# something in gaseous form - how does one hurt it?



## evilbob (May 23, 2007)

I don't understand how an attack is resolved against a _gaseous form_.  The spell description includes all kinds of references to AC, not being subject to crits, and DR, but can you just outright attack a cloud of gas with a sword and do damage to it?  This isn't really spelled out, and it doesn't make much sense either way (either you hit nothing with something, or a 3rd level spell makes you invulnerable - neither are good choices).  Also, do force effects hurt one?  Is a cloud a valid target for a _magic missle_?  And if all these things do affect it, why does a vampire turning into one when trying to escape make any difference?  If they're already at zero HP, can't you just fire off your _magic missle_ or whatever and destroy it, or does that not work for some reason?


----------



## lukelightning (May 23, 2007)

Yes, you can just attack a gaseous creature and do damage. The only protection is the DR 10/magic, which to me seems weird. I would think that it would be something more akin to incorporeality, but that's not the case.  All it takes is a +1 club or a high damage roll to hurt you.

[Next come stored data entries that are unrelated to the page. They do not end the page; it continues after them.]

-- ==== Sys2Proof/Machine/PinMapCheck.lean ====
section
/-! DEFINITION. The lines of a set and the predicate `PinMapOK` (10_state R40, R41, R44; 40_remapper R143),
and the PinMap record (30_encoding R104). -/

namespace Sys2Proof.Machine

/-- The bit position of a line. An absent line has none: the 0 here stands for no position, and no
micro-operation and no observation uses it, as each has a free value where `PinMapOK` fails (U6; log 10). -/
def linePos (line : Option Pin) : Nat := (line.map fun p => p.bit.val).getD 0

/-- `addr_pin(0)` to `addr_pin(n_addr(T) - 1)` (R40). -/
def addrLines (pm : PinMap) (t : RomType) : List (Option Pin) := pm.addr.toList.take t.nAddr

/-- `cs_pin(T, 1)` to `cs_pin(T, n_cs(T))` (R40). -/
def csLines (pm : PinMap) : RomType → List (Option Pin)
  | .r2316 => pm.cs2316.toList
  | .r2332 => pm.cs2332.toList
  | .r2364 => pm.cs2364.toList

/-- Positions of the address lines of a type. -/
def addrPositions (pm : PinMap) (t : RomType) : List Nat := (addrLines pm t).map linePos

/-- `data_pin(0)` to `data_pin(7)`. -/
def dataPositions (pm : PinMap) : List Nat := pm.data.toList.map linePos

/-- A select line of a set with the polarity that counts for it (R44). -/
structure SelectLine where
  line : Option Pin
  pol : Polarity
deriving DecidableEq, Repr

/-- The select lines of a set (R44): of a single-ROM set its chip-select lines, each with its own
polarity; of a multi-ROM set CS1 of `rom[0]`'s type, X1 and, with three ROMs, X2, all with
`multi_rom_cs1_state`. -/
def selectLines (pm : PinMap) (set : RomSet) : List SelectLine :=
  if set.romCount > 1 then
    ((csLines pm (set.typeAt 0)).take 1 ++ [pm.x1] ++ (if set.romCount = 3 then [pm.x2] else [])).map
      fun l => ⟨l, set.multiPol⟩
  else
    (csLines pm (set.typeAt 0)).zipIdx.map fun (l, i) =>
      ⟨l, ((set.roms[0]?).map fun d => d.pol (i + 1)).getD .notUsed⟩

/-- Positions of the select lines of a set. -/
def selectPositions (pm : PinMap) (set : RomSet) : List Nat := (selectLines pm set).map fun l => linePos l.line

/-- The line is on the input port. -/
def isInput : Option Pin → Bool
  | some ⟨.input, _⟩ => true
  | _ => false

/-- The line is on bits 0 to 7 of the data port. -/
def isDataByte : Option Pin → Bool
  | some ⟨.data, b⟩ => b.val < 8
  | _ => false

/-- No two members are equal. -/
def allDistinct : List Nat → Bool
  | [] => true
  | p :: ps => !ps.contains p && allDistinct ps

/-- The address, chip-select and X lines that clause (b) speaks of (R41). -/
def usedLines (pm : PinMap) (set : RomSet) : List (Option Pin) :=
  (List.range set.romCount).flatMap (fun k => addrLines pm (set.typeAt k) ++ csLines pm (set.typeAt k))
    ++ (if set.romCount > 1 then [pm.x1] else []) ++ (if set.romCount = 3 then [pm.x2] else [])

/-- Clause (a): `data_pin` is a bijection from 0..7 onto 0..7, all on the data port. -/
def pinsClauseA (pm : PinMap) : Bool := pm.data.toList.all isDataByte && allDistinct (dataPositions pm)

/-- Clause (b): every line in use is on the input port. -/
def pinsClauseB (pm : PinMap) (set : RomSet) : Bool := (usedLines pm set).all isInput

/-- Clause (c): every position in use, and every skipped bit, is below `IDX_W` (also R143). -/
def pinsClauseC (pm : PinMap) (set : RomSet) : Bool :=
  ((usedLines pm set).all fun l => linePos l < set.indexWidth)
    && pm.skip.all fun b => b.val < set.indexWidth

/-- Clause (d): for each ROM, the address positions, the select-line positions and the skipped bits are
pairwise different. The select lines are all those of the set, as R136 needs (log 14). -/
def pinsClauseD (pm : PinMap) (set : RomSet) : Bool :=
  (List.range set.romCount).all fun k =>
    let ps := addrPositions pm (set.typeAt k) ++ selectPositions pm set
    allDistinct ps && pm.skip.all fun b => !ps.contains b.val

/-- Clause (e): the select lines of a multi-ROM set are at pairwise different positions. -/
def pinsClauseE (pm : PinMap) (set : RomSet) : Bool :=
  set.romCount ≤ 1 || allDistinct (selectPositions pm set)

/-- `PinMapOK(PM, set)` (R41). -/
def pinMapOK (pm : PinMap) (set : RomSet) : Bool :=
  pinsClauseA pm && pinsClauseB pm set && pinsClauseC pm set && pinsClauseD pm set && pinsClauseE pm set

/-- `PinMapOK` fails for the block as it runs: for the selected set, or, whichever set that is, because the
data lines are not in order (clause (a) speaks of no set). Where it does, "the masks, the table's meaning
and the data seen by the host" are not defined (U6; log 10). -/
def State.pinMapFails (s : State) : Bool :=
  !pinsClauseA s.cfg.pm || (s.set.written &&
    match romSetAt s.cfg s.store s.set.value.toNat with
    | .ok set => !pinMapOK s.cfg.pm set
    | .error _ => false)

/-- "CS2 physically shares the 'CS3' pin role": `cs_pin(2332, 2) == cs_pin(2316, 3)` (R40). A fact of the
boards; no rule of the block uses it. -/
def cs2SharesCs3 (pm : PinMap) : Bool := pm.cs2332[1] == pm.cs2316[2]

/-! ## The PinMap record (R104) -/

/-- One entry: `port` then `bit` (R104); `none` when the two bytes are no entry. The second byte of an absent
line's entry may be any byte and is ignored: the rule says of it only that a bit index is 0 to 31, and an absent
line has no bit (DESIGN CHOICE, log 29). -/
def parsePin (port bit : Byte) : Option (Option Pin) :=
  if port = 0xFF then some none
  else if h : bit.toNat < 32 then
    match port.toNat with
    | 0 => some (some ⟨.input, ⟨bit.toNat, h⟩⟩)
    | 1 => some (some ⟨.data, ⟨bit.toNat, h⟩⟩)
    | 2 => some (some ⟨.strap, ⟨bit.toNat, h⟩⟩)
    | 3 => some (some ⟨.other, ⟨bit.toNat, h⟩⟩)
    | _ => none
  else none

/-- `n` entries and the bytes after them. -/
def parsePins : Nat → List Byte → Option (List (Option Pin) × List Byte)
  | 0, bs => some ([], bs)
  | n + 1, p :: b :: bs => do
    let pin ← parsePin p b
    let (pins, rest) ← parsePins n bs
    return (pin :: pins, rest)
  | _ + 1, _ => none

/-- A strap pin's position (R40: "the bit of `STRAP`"). -/
def strapPos : Option Pin → Option (Fin 32)
  | some ⟨.strap, b⟩ => some b
  | _ => none

/-- A byte as a bit position. -/
def bitPos (b : Byte) : Option (Fin 32) := if h : b.toNat < 32 then some ⟨b.toNat, h⟩ else none

/-- The entries at `i`, `i + 1`, .. as the lines of a vector. -/
def linesAt (pins : List (Option Pin)) (i : Nat) (n : Nat) : Vector (Option Pin) n :=
  Vector.ofFn fun j => (pins[i + j.val]?).join

/-- The entry is not on "another port". -/
def notOther : Option Pin → Bool
  | some ⟨.other, _⟩ => false
  | _ => true

/-- The PinMap of a record (R104): `data_pin` 0..7, `addr_pin` 0..15, the six `cs_pin`, `x_pin` 1..2, `sel_pin`
0..3 (of which `nSel` are in use), `mBoot` `boot_pin`, `led_pin`, then the members of `skip`. On another port
"only the LED may be there". What is done with bytes the rule does not speak of is log 29. -/
def parsePinMap (nSel mBoot : Nat) (bytes : List Byte) : Option PinMap := do
  let (pins, rest) ← parsePins (37 + mBoot) bytes
  if !(pins.take (36 + mBoot)).all notOther then none
  let sel ← ((pins.drop 32).take (min nSel 4)).mapM strapPos
  let boot ← ((pins.drop 36).take mBoot).mapM strapPos
  match rest with
  | n :: skip =>
    if skip.length = n.toNat then do
      let skipped ← skip.mapM bitPos
      return { data := linesAt pins 0 8, addr := linesAt pins 8 16, cs2364 := linesAt pins 24 1,
               cs2332 := linesAt pins 25 2, cs2316 := linesAt pins 27 3,
               x1 := (pins[30]?).join, x2 := (pins[31]?).join, sel := sel, boot := boot,
               led := (pins[36 + mBoot]?).join, skip := skipped }
    else none
  | [] => none

end Sys2Proof.Machine
end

In the case of vampires, it's actually easier to hurt them in cloud form than in regular form!

Magic missile works fine against gaseous form, but that's not due to them being a force effect: _Scorching ray_ or _enervation_ or just about any other spell would work as well.

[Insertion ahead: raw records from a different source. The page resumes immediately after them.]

-- ==== Sys2Proof/Machine/Core.lean ====
section
/-! DEFINITION. The machine as the host reads it. -/

def Sys2Proof.core : Host.Core := {
  State := Sys2Proof.Machine.State, Fault := Sys2Proof.Machine.Fault,
  Refusal := Sys2Proof.Machine.Refusal, step := Sys2Proof.Machine.step, reset := Sys2Proof.Machine.State.reset }
end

As for the "attacking 0hp gaseous vampire" scenario, this is taken care of in the vampire description: "Any additional damage dealt to a vampire forced into gaseous form has no effect."


----------



## marune (May 23, 2007)

Gaseous form / Wind walk becomes really interesting when combined with Invisibility.


----------



## hong (May 23, 2007)

skeptic said:
			
		

> Gaseous form / Wind walk becomes really interesting when combined with Invisibility.



 And silence! Then you'll be silent, invisible AND deadly.


----------



## Matafuego (May 23, 2007)

Deadly?
You can't attack while in Gaseous Form... Can you?


----------



## lukelightning (May 23, 2007)

Matafuego said:
			
		

> Deadly?
> You can't attack while in Gaseous Form... Can you?




With stilled silent spells.


----------



## Corsair (May 23, 2007)

or psionics.


----------



## evilbob (May 23, 2007)

So the spell basically makes you completely vulnerable and easy to kill, unless you're a vampire, because the rules for vampires are different.  Great.


----------



## hong (May 23, 2007)

It's basically for sneaking around and getting past barriers, not fighting.


----------



## evilbob (May 23, 2007)

Fair enough.  I guess the vampire implementation just makes it seem as though it could be useful for escape, but really it's just not.  Good to know, though.


----------



## Mistwell (May 23, 2007)

It's hard to kill a vampire already in gaseous form and at 0 hp.  We did it by sealing one in a stone-shape spell to prevent it from getting back to it's coffin.  There are other ways, but it certainly is a challenge.


----------



## tylermalan (May 23, 2007)

hong said:
			
		

> It's basically for sneaking around and getting past barriers, not fighting.




Or if you want to be silent, yet still deadly.


----------



## lukelightning (May 23, 2007)

Mistwell said:
			
		

> It's hard to kill a vampire already in gaseous form and at 0 hp.  We did it by sealing one in a stone-shape spell to prevent it from getting back to it's coffin.  There are other ways, but it certainly is a challenge.




_Windwall_ could work, or _Otiluke's Resilient Sphere_.  Heck, trap the vampire in a telekinetic sphere then bring it outside into the sun.

Back in first edition _gaseous form_ wouldn't work on your equipment. Instead of being a useful dungeon exploration tool, potions of gaseous form became our favorite "poisons." The DM stuck us with some annoying DMPC..we got him to drink the potion and *poof* he turns gaseous and all his items fell to the ground. Loot!


----------



## marune (May 23, 2007)

Corsair said:
			
		

> or psionics.




Yeah, I learned it the hard way in my last campaign :

Try to get rif of a Invisible, Silent, Wind walked psionic !

(Well it ended when the undead beholder was released)


----------